Like the previous game in the series, A.C.E. 2 features two different set-ups for the controller: shift and select type. However, unlike A.C.E., neither of these set-ups will be a "simple mode" for first-time players. Instead, the two different set-ups will simply represent different ways of using the many weapons available to the player.

===Flight controls===

The player can also choose to modify the controls for plane-type units, such as the Re-GZ, the Valkyrie's Fighter Mode and the transformations of machines like Layzner MK II and L-Gaim MK II. Flight Mode is the standard control system, where the player controls roll and pitch with the Left Analogue Stick, and can bank with the L1 and R1 buttons. Easy Mode has the analogue stick control both roll and pitch. Flight Reverse Mode reverses the natural set-up for altitude, so that tilting the analogue Stick down causes the machine to dive, while holding it up makes the machine climb.

==Featured series==
Six of the series from A.C.E. return in A.C.E. 2, joined by five new ones (although one of the new series, Endless Waltz, is the sequel to one of the series that did not return from A.C.E. and Gundam Wing). Additionally, three EX Series are included, although their involvement in the game's story is not as significant as the other series (excluding Wings of Rean, which is announced to join the series in later promotion video, and have its ONA released after the game). A grand total of 106 playable mecha from the fourteen anime represented, as well as the originals, are playable.

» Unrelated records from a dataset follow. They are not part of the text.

-- ==== Sys2Proof/Laws/Kept.lean ====
section
/-! SUPPORT. What no operation of the model changes but those that are there for it: one lemma an operation. `f_kept` says that
`f` leaves all of `State.kept` as it was; `f_base`, of an operation that sets some register or table, that it leaves the rest. -/

set_option maxRecDepth 2000

namespace Sys2Proof.Machine

/-- What only resets and the rows of time change: the phase, the clock edges counted, the waiting commands, the time base and
its rate (R212, R216), the reset record (R48) and the session (R235). -/
structure Standing where
  phase : Phase
  uptime : Nat
  pending : List Instr
  sec : Nat
  ns : Nat
  frac : Nat
  rate : Int
  cause : Nat
  quiesceTimeout : Bool
  unwritten : Nat
  wbLost : Nat
  session : Nat

/-- What software sets: registers, rules, parse steps, indirection entries, the playbook and the routes. -/
structure Setup where
  regs : Table Word
  em : List EmEnt
  ternA : Table (List Word)
  ternS : Table (List Word)
  parseA : Table (BitVec 64)
  parseS : Table (BitVec 64)
  ternPage : Bool
  parsePage : Bool
  ind : Table Word
  commits : Nat
  playbook : Table Word
  routes : Table Word

/-- Both. -/
structure Kept where
  base : Standing
  setup : Setup

def State.kept (s : State) : Kept :=
  { base := { phase := s.phase, uptime := s.uptime, pending := s.pending, sec := s.tim.sec, ns := s.tim.ns, frac := s.tim.frac,
              rate := s.tim.rate, cause := s.hif.cause, quiesceTimeout := s.hif.quiesceTimeout, unwritten := s.hif.unwritten,
              wbLost := s.hif.wbLost, session := s.lnk.session },
    setup := { regs := s.regs, em := s.cls.em, ternA := s.cls.ternA, ternS := s.cls.ternS, parseA := s.cls.parseA,
               parseS := s.cls.parseS, ternPage := s.cls.ternPage, parsePage := s.cls.parsePage, ind := s.cls.ind,
               commits := s.cls.commits, playbook := s.err.playbook, routes := s.lnk.routes } }


@[simp] theorem ite_base (c : Prop) [Decidable c] (a b : Kept) :
    (if c then a else b).base = if c then a.base else b.base := apply_ite Kept.base c a b

@[simp] theorem foldl_base {α : Type} (g : State → α → State) (h : ∀ x a, (g x a).kept.base = x.kept.base) (l : List α) (s : State) :
    (l.foldl g s).kept.base = s.kept.base := by
  induction l generalizing s with
  | nil => rfl
  | cons a l ih => simp [List.foldl, ih, h]

@[simp] theorem ite_kept (c : Prop) [Decidable c] (a b : State) :
    (if c then a else b).kept = if c then a.kept else b.kept := apply_ite State.kept c a b

@[simp] theorem foldl_kept {α : Type} (g : State → α → State) (h : ∀ x a, (g x a).kept = x.kept) (l : List α) (s : State) :
    (l.foldl g s).kept = s.kept := by
  induction l generalizing s with
  | nil => rfl
  | cons a l ih => simp [List.foldl, ih, h]

@[simp] theorem eachBelow_kept (n : Nat) (f : Nat → State → State) (h : ∀ k x, (f k x).kept = x.kept) (s : State) :
    (eachBelow n f s).kept = s.kept := by
  simp [eachBelow, h]

@[simp] theorem eachBelow_base (n : Nat) (f : Nat → State → State) (h : ∀ k x, (f k x).kept.base = x.kept.base) (s : State) :
    (eachBelow n f s).kept.base = s.kept.base := by
  simp [eachBelow, h]

@[simp] theorem State.modTim_kept (f : Tim → Tim)
    (h : ∀ t, (f t).sec = t.sec ∧ (f t).ns = t.ns ∧ (f t).frac = t.frac ∧ (f t).rate = t.rate) (s : State) :
    (s.modTim f).kept = s.kept := by simp [State.modTim, State.kept, h]

@[simp] theorem State.modHif_kept (f : Hif → Hif)
    (h : ∀ x, (f x).cause = x.cause ∧ (f x).quiesceTimeout = x.quiesceTimeout ∧ (f x).unwritten = x.unwritten ∧ (f x).wbLost = x.wbLost) (s : State) :
    (s.modHif f).kept = s.kept := by simp [State.modHif, State.kept, h]

@[simp] theorem State.modLnk_kept (f : Lnk → Lnk) (h : ∀ x, (f x).session = x.session ∧ (f x).routes = x.routes) (s : State) :
    (s.modLnk f).kept = s.kept := by simp [State.modLnk, State.kept, h]

@[simp] theorem State.modErr_kept (f : Err → Err) (h : ∀ x, (f x).playbook = x.playbook) (s : State) :
    (s.modErr f).kept = s.kept := by simp [State.modErr, State.kept, h]

@[simp] theorem State.modCls_kept (f : Cls → Cls)
    (h : ∀ x, (f x).em = x.em ∧ (f x).ternA = x.ternA ∧ (f x).ternS = x.ternS ∧ (f x).parseA = x.parseA ∧ (f x).parseS = x.parseS ∧
      (f x).ternPage = x.ternPage ∧ (f x).parsePage = x.parsePage ∧ (f x).ind = x.ind ∧ (f x).commits = x.commits) (s : State) :
    (s.modCls f).kept = s.kept := by simp [State.modCls, State.kept, h]

@[simp] theorem State.modCls_base (f : Cls → Cls) (s : State) : (s.modCls f).kept.base = s.kept.base := rfl

@[simp] theorem State.modErr_base (f : Err → Err) (s : State) : (s.modErr f).kept.base = s.kept.base := rfl

@[simp] theorem State.modLnk_base (f : Lnk → Lnk) (h : ∀ x, (f x).session = x.session) (s : State) :
    (s.modLnk f).kept.base = s.kept.base := by simp [State.modLnk, State.kept, h]

/-! Ops. -/

@[simp] theorem State.modFab_kept (f : Fab → Fab) (s : State) :
    (State.modFab f s).kept = s.kept := by
  rfl

@[simp] theorem State.modTpt_kept (f : Tpt → Tpt) (s : State) :
    (State.modTpt f s).kept = s.kept := by
  rfl

@[simp] theorem State.modGnt_kept (f : Gnt → Gnt) (s : State) :
    (State.modGnt f s).kept = s.kept := by
  rfl

@[simp] theorem State.modRng_kept (f : Rng → Rng) (s : State) :
    (State.modRng f s).kept = s.kept := by
  rfl

@[simp] theorem State.modPgr_kept (f : Pgr → Pgr) (s : State) :
    (State.modPgr f s).kept = s.kept := by
  rfl

@[simp] theorem State.modPwr_kept (f : Pwr → Pwr) (s : State) :
    (State.modPwr f s).kept = s.kept := by
  rfl

@[simp] theorem State.modMon_kept (f : Mon → Mon) (s : State) :
    (State.modMon f s).kept = s.kept := by
  rfl

@[simp] theorem modQueue_kept (q : Nat) (f : Queue → Queue) (s : State) :
    (modQueue q f s).kept = s.kept := by
  rfl

@[simp] theorem modPort_kept (n : Nat) (f : Port → Port) (s : State) :
    (modPort n f s).kept = s.kept := by
  rfl

@[simp] theorem modProt_kept (t : Nat) (f : Prot → Prot) (s : State) :
    (modProt t f s).kept = s.kept := by
  rfl

@[simp] theorem modGTree_kept (t : Nat) (f : GTree → GTree) (s : State) :
    (modGTree t f s).kept = s.kept := by
  rfl

@[simp] theorem modRec_kept (h : Nat) (f : TermRec → TermRec) (s : State) :
    (modRec h f s).kept = s.kept := by
  rfl

@[simp] theorem modCurve_kept (i : Nat) (f : Curve → Curve) (s : State) :
    (modCurve i f s).kept = s.kept := by
  rfl

@[simp] theorem modRTree_kept (t : Nat) (f : RTree → RTree) (s : State) :
    (modRTree t f s).kept = s.kept := by
  rfl

@[simp] theorem modFlow_kept (k : Nat) (f : Flow → Flow) (s : State) :
    (modFlow k f s).kept = s.kept := by
  rfl

@[simp] theorem modSlot_kept (i : Nat) (f : CSlot → CSlot) (s : State) :
    (modSlot i f s).kept = s.kept := by
  rfl

@[simp] theorem modLane_kept (l : Nat) (f : Lane → Lane) (s : State) :
    (modLane l f s).kept = s.kept := by
  rfl

@[simp] theorem modCPort_kept (c : Nat) (f : CPort → CPort) (s : State) :
    (modCPort c f s).kept = s.kept := by
  rfl

@[simp] theorem modDom_kept (d : Nat) (f : Dom → Dom) (s : State) :
    (modDom d f s).kept = s.kept := by
  rfl

@[simp] theorem access_kept (d : Nat) (s : State) :
    (access d s).kept = s.kept := by
  (simp [access])

@[simp] theorem modVec_kept (v : Nat) (f : Vec → Vec) (s : State) :
    (modVec v f s).kept = s.kept := by
  rfl

@[simp] theorem drawn_kept (s : State) :
    (drawn s).kept = s.kept := by
  rfl

@[simp] theorem whenRunning_kept (f : State → State) (s : State) (h_f : ∀ x, (f x).kept = x.kept) :
    (whenRunning f s).kept = s.kept := by
  (simp [whenRunning, h_f])

@[simp] theorem whenLive_kept (f : State → State) (s : State) (h_f : ∀ x, (f x).kept = x.kept) :
    (whenLive f s).kept = s.kept := by
  (simp [whenLive, h_f])

@[simp] theorem addCtr_kept (off n : Nat) (s : State) :
    (addCtr off n s).kept = s.kept := by
  rfl

@[simp] theorem admitReads_kept (s : State) :
    (admitReads s).kept = s.kept := by
  (simp [admitReads])

@[simp] theorem issueReads_kept (use : RdUse) (ps : List (Nat × Nat)) (s : State) :
    (issueReads use ps s).kept = s.kept := by
  (simp [issueReads])

@[simp] theorem fabRead_kept (use : RdUse) (addr len : Nat) (s : State) :
    (fabRead use addr len s).kept = s.kept := by
  (simp [fabRead])

@[simp] theorem endReads_kept (p : RdUse → Bool) (s : State) :
    (endReads p s).kept = s.kept := by
  rfl

@[simp] theorem dropReads_kept (p : RdUse → Bool) (s : State) :
    (dropReads p s).kept = s.kept := by
  (simp [dropReads])

@[simp] theorem issueWrite_kept (use : WrUse) (addr len : Nat) (ws : List Word) (s : State) :
    (issueWrite use addr len ws s).kept = s.kept := by
  (simp [issueWrite])

/-! Flags. -/

@[simp] theorem setReg_base (off : Nat) (v : Word) (s : State) :
    (setReg off v s).kept.base = s.kept.base := by
  rfl

@[simp] theorem startWake_kept (d : Nat) (s : State) :
    (startWake d s).kept = s.kept := by
  (simp [startWake])

@[simp] theorem reachPort_kept (p : Nat) (s : State) :
    (reachPort p s).kept = s.kept := by
  (simp [reachPort])

@[simp] theorem refuseWrite_kept (off cause : Nat) (s : State) :
    (refuseWrite off cause s).kept = s.kept := by
  rfl

@[simp] theorem storeFields_base (off : Nat) (v : Word) (s : State) :
    (storeFields off v s).kept.base = s.kept.base := by
  (unfold storeFields; split <;> simp [*])

@[simp] theorem windowWrite_base (off width : Nat) (v : Word) (act : State → State) (s : State) (h_act : ∀ x, (act x).kept.base = x.kept.base) :
    (windowWrite off width v act s).kept.base = s.kept.base := by
  (unfold windowWrite; (repeat' split) <;> simp [*])

@[simp] theorem windowRead_kept (f : State → State) (s : State) (h_f : ∀ x, (f x).kept = x.kept) :
    (windowRead f s).kept = s.kept := by
  (simp [windowRead, h_f])

/-! Events. -/

@[simp] theorem logWrite_kept (code lev : Nat) (a0 a1 : Word) (s : State) :
    (logWrite code lev a0 a1 s).kept = s.kept := by
  (simp [logWrite])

In addition to the fourteen series, A.C.E. 2 includes new original characters and mecha, designed by Takuya Saito and Junya Ishigaki, respectively. The heroes of the game are Tak Kepford (voiced by Daisuke Kishio) and Marina Carson (voiced by Naomi Shindou), and they pilot transforming mecha called Gun Arks.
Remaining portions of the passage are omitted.